Sean: All right. Meeting tips. Uh, we are going to use the queue, so make sure that you, uh, queue up properly. So obviously you've got to be logged in, but, uh, go ahead and, you know, use the Join the Queue so that we can get you in. Uh, please make sure to state your name and affiliation when you get to the microphone. I know I usually don't, I forget to do that as well. Um, I'm Sean. Joe is there as well. I think Deirdre, she might be here, but she, I think she's at the airport. All right. Next.

Sean: Uh, Monday agenda. I think we can skip past this. Friday agenda. Um, we're going to spend a lot of time, or we allocated a lot of time to talk about Extended Key Update. Uh, we have a document that's been progressing along pretty well. Um, we got some FAT review, and we're going to go through that. And I think then, uh, Yaroslav, who is local, uh, to the session in Shenzhen, is going to present a little bit. Um, and then we have some, uh, non-working group IDs that we're going to go through. And I know that we also have some measurement data for ECH on ECH stuff, which will be interesting to review. Um, are there any agenda bashes?

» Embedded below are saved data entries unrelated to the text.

-- ==== Sys2Proof/Laws/KeepOps.lean ====
section
/-! SUPPORT. What the operations and meanings of Machine/Ops keep (Laws/Keep). -/
namespace Sys2Proof.Machine

set_option linter.unusedTactic false
set_option linter.unreachableTactic false

theorem State.setReg_keep {r0 : State} (s : State) (a : Nat) (v : Reg32) (hs : Keep r0 s) :
    Keep r0 (State.setReg s a v) := by
  exact keep_regs hs _ (Sparse.wf_set regReset s.regs a v)

theorem State.setRegN_keep {r0 : State} (s : State) (a : Nat) (v : Nat) (hs : Keep r0 s) :
    Keep r0 (State.setRegN s a v) := by
  unfold State.setRegN; (repeat' (first
    | with_reducible assumption
    | intro _
    | with_reducible apply State.setReg_keep
    | dsimp only
    | with_reducible apply_assumption))

theorem State.setFld_keep {r0 : State} (s : State) (a hi lo v : Nat) (hs : Keep r0 s) :
    Keep r0 (State.setFld s a hi lo v) := by
  unfold State.setFld; (repeat' (first
    | with_reducible assumption
    | intro _
    | with_reducible apply State.setRegN_keep
    | dsimp only
    | with_reducible apply_assumption))

theorem State.countUp_keep {r0 : State} (s : State) (a n : Nat) (hs : Keep r0 s) :
    Keep r0 (State.countUp s a n) := by
  unfold State.countUp; (repeat' (first
    | with_reducible assumption
    | intro _
    | with_reducible apply State.setRegN_keep
    | dsimp only
    | with_reducible apply_assumption))

theorem State.setReg64_keep {r0 : State} (s : State) (a v : Nat) (hs : Keep r0 s) :
    Keep r0 (State.setReg64 s a v) := by
  unfold State.setReg64; (repeat' (first
    | with_reducible assumption
    | intro _
    | with_reducible apply State.setRegN_keep
    | dsimp only
    | with_reducible apply_assumption))

theorem State.addTok_keep {r0 : State} (s : State) (u k inc : Nat) (hs : Keep r0 s) :
    Keep r0 (State.addTok s u k inc) := by
  unfold State.addTok; (repeat' (first
    | with_reducible assumption
    | intro _
    | with_reducible apply State.setReg_keep
    | split
    | dsimp only
    | with_reducible apply_assumption))

theorem State.setEng_keep {r0 : State} (s : State) (e : Fin 8) (en : Engine) (hs : Keep r0 s) :
    Keep r0 (State.setEng s e en) := by
  unfold State.setEng; (repeat' (first
    | with_reducible assumption
    | intro _
    | fail_if_no_progress with_reducible apply keep_mk
    | dsimp only
    | with_reducible apply_assumption))

theorem State.modEng_keep {r0 : State} (s : State) (e : Fin 8) (f : Engine → Engine) (hs : Keep r0 s) :
    Keep r0 (State.modEng s e f) := by
  unfold State.modEng; (repeat' (first
    | with_reducible assumption
    | intro _
    | with_reducible apply State.setEng_keep
    | dsimp only
    | with_reducible apply_assumption))

theorem State.putByte_keep {r0 : State} (s : State) (a : Nat) (b : Byte) (hs : Keep r0 s) :
    Keep r0 (State.putByte s a b) := by
  exact keep_mem hs _ (Sparse.wf_set memZero s.mem a b)

theorem State.setEcc_keep {r0 : State} (s : State) (b : Nat) (e : Ecc) (hs : Keep r0 s) :
    Keep r0 (State.setEcc s b e) := by
  exact keep_ecc hs _ (Sparse.wf_set eccClean s.ecc b e)

theorem State.ledgerIssue_keep {r0 : State} (s : State) (type : Nat) (payload : List Byte) (hs : Keep r0 s) :
    Keep r0 (State.ledgerIssue s type payload) := by
  unfold State.ledgerIssue; (repeat' (first
    | with_reducible assumption
    | intro _
    | fail_if_no_progress with_reducible apply keep_mk
    | dsimp only
    | with_reducible apply_assumption))

theorem State.event_keep {r0 : State} (s : State) (status unit detail : Nat) (hs : Keep r0 s) :
    Keep r0 (State.event s status unit detail) := by
  unfold State.event; (repeat' (first
    | with_reducible assumption
    | intro _
    | with_reducible apply State.ledgerIssue_keep
    | dsimp only
    | with_reducible apply_assumption))

theorem State.recordUncorr_keep {r0 : State} (s : State) (b : Nat) (hs : Keep r0 s) :
    Keep r0 (State.recordUncorr s b) := by
  unfold State.recordUncorr; (repeat' (first
    | with_reducible assumption
    | intro _
    | with_reducible apply State.countUp_keep
    | with_reducible apply State.setFld_keep
    | with_reducible apply State.setReg64_keep
    | with_reducible apply State.event_keep
    | split
    | dsimp only
    | with_reducible apply_assumption))

theorem State.touch_keep {r0 : State} (s : State) (b : Nat) (hs : Keep r0 s) :
    Keep r0 (State.touch s b).1 := by
  unfold State.touch; (repeat' (first
    | with_reducible assumption
    | intro _
    | with_reducible apply State.recordUncorr_keep
    | with_reducible apply State.countUp_keep
    | fail_if_no_progress with_reducible apply keep_mk
    | with_reducible refine keep_fst ‹_ = (_, _)› ?_
    | with_reducible refine keep_of_some ‹_ = some _› ?_
    | with_reducible refine keep_snd ‹_ = (_, _)› ?_
    | split
    | dsimp only
    | with_reducible apply_assumption))

theorem State.touchAll_keep {r0 : State} (s : State) (l0 : List Nat) (hs : Keep r0 s) :
    Keep r0 (State.touchAll s l0).1 := by
  revert hs
  fun_induction State.touchAll s l0
  all_goals (intros; (repeat' (first
    | with_reducible assumption
    | intro _
    | with_reducible apply State.touch_keep
    | with_reducible refine keep_fst ‹_ = (_, _)› ?_
    | with_reducible refine keep_of_some ‹_ = some _› ?_
    | with_reducible refine keep_snd ‹_ = (_, _)› ?_
    | split
    | dsimp only
    | with_reducible apply_assumption)))

theorem State.check_keep {r0 : State} (s : State) (a n : Nat) (hs : Keep r0 s) :
    Keep r0 (State.check s a n).1 := by
  unfold State.check; (repeat' (first
    | with_reducible assumption
    | intro _
    | with_reducible apply State.touchAll_keep
    | split
    | dsimp only
    | with_reducible apply_assumption))

theorem State.read_keep {r0 : State} (s : State) (a n : Nat) (hs : Keep r0 s) :
    Keep r0 (State.read s a n).1 := by
  unfold State.read; (repeat' (first
    | with_reducible assumption
    | intro _
    | with_reducible apply State.check_keep
    | with_reducible refine keep_fst ‹_ = (_, _)› ?_
    | with_reducible refine keep_of_some ‹_ = some _› ?_
    | with_reducible refine keep_snd ‹_ = (_, _)› ?_
    | split
    | dsimp only
    | with_reducible apply_assumption))

theorem State.mend_keep {r0 : State} (s : State) (b : Nat) (hs : Keep r0 s) :
    Keep r0 (State.mend s b) := by
  unfold State.mend; (repeat' (first
    | with_reducible assumption
    | intro _
    | with_reducible apply State.putByte_keep
    | with_reducible apply State.setEcc_keep
    | fail_if_no_progress with_reducible apply keep_mk
    | with_reducible refine keep_fst ‹_ = (_, _)› ?_
    | with_reducible refine keep_of_some ‹_ = some _› ?_
    | with_reducible refine keep_snd ‹_ = (_, _)› ?_
    | split
    | dsimp only
    | with_reducible apply_assumption))

theorem State.mendAll_keep {r0 : State} (s : State) (l0 : List Nat) (hs : Keep r0 s) :
    Keep r0 (State.mendAll s l0) := by
  revert hs
  fun_induction State.mendAll s l0
  all_goals (intros; (repeat' (first
    | with_reducible assumption
    | intro _
    | with_reducible apply State.mend_keep
    | with_reducible refine keep_fst ‹_ = (_, _)› ?_
    | with_reducible refine keep_of_some ‹_ = some _› ?_
    | with_reducible refine keep_snd ‹_ = (_, _)› ?_
    | split
    | dsimp only
    | with_reducible apply_assumption)))

theorem State.inject_keep {r0 : State} (s : State) (b : Nat) (hs : Keep r0 s) :
    Keep r0 (State.inject s b) := by
  unfold State.inject; (repeat' (first
    | with_reducible assumption
    | intro _
    | with_reducible apply State.putByte_keep
    | with_reducible apply State.setEcc_keep
    | with_reducible apply State.setFld_keep
    | with_reducible refine keep_foldl ?_ ?_
    | with_reducible refine keep_foldl_fst ?_ ?_
    | with_reducible refine keep_foldl_snd ?_ ?_
    | dsimp only
    | with_reducible apply_assumption))

theorem State.write_keep {r0 : State} (s : State) (a : Nat) (bs : List Byte) (hs : Keep r0 s) :
    Keep r0 (State.write s a bs).1 := by
  unfold State.write; dsimp only
  split
  · exact hs
  · split
    · exact keep_fst ‹_ = (_, _)› (State.touchAll_keep _ _ hs)
    · have h1 := keep_fst ‹_ = (_, _)› (State.touchAll_keep _ _ hs)
      have h2 := State.mendAll_keep _ (s.dirtyBlocks a bs.length) h1
      have h3 := keep_mem h2 _ (wf_putBytes bs _ a)
      split
      · exact State.inject_keep _ _ h3
      · exact h3

theorem State.poke_keep {r0 : State} (s : State) (a : Nat) (bs : List Byte) (hs : Keep r0 s) :
    Keep r0 (State.poke s a bs) := by
  unfold State.poke; (repeat' (first
    | with_reducible assumption
    | intro _
    | with_reducible apply State.write_keep
    | dsimp only
    | with_reducible apply_assumption))

theorem State.undef_keep {r0 : State} (s : State) (a n : Nat) (hs : Keep r0 s) :
    Keep r0 (State.undef s a n) := by
  exact ⟨hs.pending, hs.fuse, fun x => wf_putBytes _ _ _ (hs.mem x), hs.host, hs.regs, hs.ecc⟩

theorem State.undefAll_keep {r0 : State} (s : State) (l0 : List (Nat × Nat)) (hs : Keep r0 s) :
    Keep r0 (State.undefAll s l0) := by
  revert hs
  fun_induction State.undefAll s l0
  all_goals (intros; (repeat' (first
    | with_reducible assumption
    | intro _
    | with_reducible apply State.undef_keep
    | with_reducible refine keep_fst ‹_ = (_, _)› ?_
    | with_reducible refine keep_of_some ‹_ = some _› ?_
    | with_reducible refine keep_snd ‹_ = (_, _)› ?_
    | split
    | dsimp only
    | with_reducible apply_assumption)))

theorem State.draw_keep {r0 : State} (s : State) (hs : Keep r0 s) :
    Keep r0 (State.draw s).2 := by
  unfold State.draw; (repeat' (first
    | with_reducible assumption
    | intro _
    | fail_if_no_progress with_reducible apply keep_mk
    | dsimp only
    | with_reducible apply_assumption))

theorem State.hostWrite_keep {r0 : State} (s : State) (a : Nat) (bs : List Byte) (hs : Keep r0 s) :
    Keep r0 (State.hostWrite s a bs) := by
  exact keep_host hs _ (wf_putBytes bs s.host a)

theorem State.modCmd_keep {r0 : State} (s : State) (id : Nat × Nat) (f : Cmd → Cmd) (hs : Keep r0 s) :
    Keep r0 (State.modCmd s id f) := by
  unfold State.modCmd; (repeat' (first
    | with_reducible assumption
    | intro _
    | fail_if_no_progress with_reducible apply keep_mk
    | split
    | dsimp only
    | with_reducible apply_assumption))

theorem State.abortUnits_keep {r0 : State} (s : State) (e : Fin 8) (hs : Keep r0 s) :
    Keep r0 (State.abortUnits s e) := by
  unfold State.abortUnits; (repeat' (first
    | with_reducible assumption
    | intro _
    | with_reducible apply State.undefAll_keep
    | with_reducible apply State.modEng_keep
    | fail_if_no_progress with_reducible apply keep_mk
    | dsimp only
    | with_reducible apply_assumption))

theorem State.killEng_keep {r0 : State} (s : State) (e : Fin 8) (k : KillInfo) (hs : Keep r0 s) :
    Keep r0 (State.killEng s e k) := by
  unfold State.killEng; (repeat' (first
    | with_reducible assumption
    | intro _
    | with_reducible apply State.abortUnits_keep
    | with_reducible apply State.setEng_keep
    | fail_if_no_progress with_reducible apply keep_mk
    | with_reducible refine keep_fst ‹_ = (_, _)› ?_
    | with_reducible refine keep_of_some ‹_ = some _› ?_
    | with_reducible refine keep_snd ‹_ = (_, _)› ?_
    | split
    | dsimp only
    | with_reducible apply_assumption))

theorem State.killCmdOn_keep {r0 : State} (s : State) (e : Fin 8) (k : KillInfo) (hs : Keep r0 s) :
    Keep r0 (State.killCmdOn s e k) := by
  unfold State.killCmdOn; (repeat' (first
    | with_reducible assumption
    | intro _
    | with_reducible apply State.killEng_keep
    | with_reducible refine keep_foldl ?_ ?_
    | with_reducible refine keep_foldl_fst ?_ ?_
    | with_reducible refine keep_foldl_snd ?_ ?_
    | with_reducible refine keep_fst ‹_ = (_, _)› ?_
    | with_reducible refine keep_of_some ‹_ = some _› ?_
    | with_reducible refine keep_snd ‹_ = (_, _)› ?_
    | split
    | dsimp only
    | with_reducible apply_assumption))

theorem State.trap_keep {r0 : State} (s : State) (e : Fin 8) (cause detail status : Nat) (hs : Keep r0 s) :
    Keep r0 (State.trap s e cause detail status) := by
  unfold State.trap; (repeat' (first
    | with_reducible assumption
    | intro _
    | with_reducible apply State.setRegN_keep
    | with_reducible apply State.abortUnits_keep
    | with_reducible apply State.setEng_keep
    | fail_if_no_progress with_reducible apply keep_mk
    | split
    | dsimp only
    | with_reducible apply_assumption))

theorem State.recordErr_keep {r0 : State} (s : State) (r : ErrItem) (hs : Keep r0 s) :
    Keep r0 (State.recordErr s r) := by
  unfold State.recordErr; (repeat' (first
    | with_reducible assumption
    | intro _
    | with_reducible apply State.setFld_keep
    | with_reducible apply State.setRegN_keep
    | with_reducible apply State.setReg64_keep
    | split
    | dsimp only
    | with_reducible apply_assumption))

end Sys2Proof.Machine
end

Sean: All right. Going once, going twice. That's good. We're also going to go, we're going to jump back into some chair slides because there were some things that we had open. Sorry, Tom, did you want... we got some chair status stuff we're going to do a little bit first. Do some cleanup here. So if you can get to the next... keep going. We did that one. We did that one. We did that one. So, breaking news!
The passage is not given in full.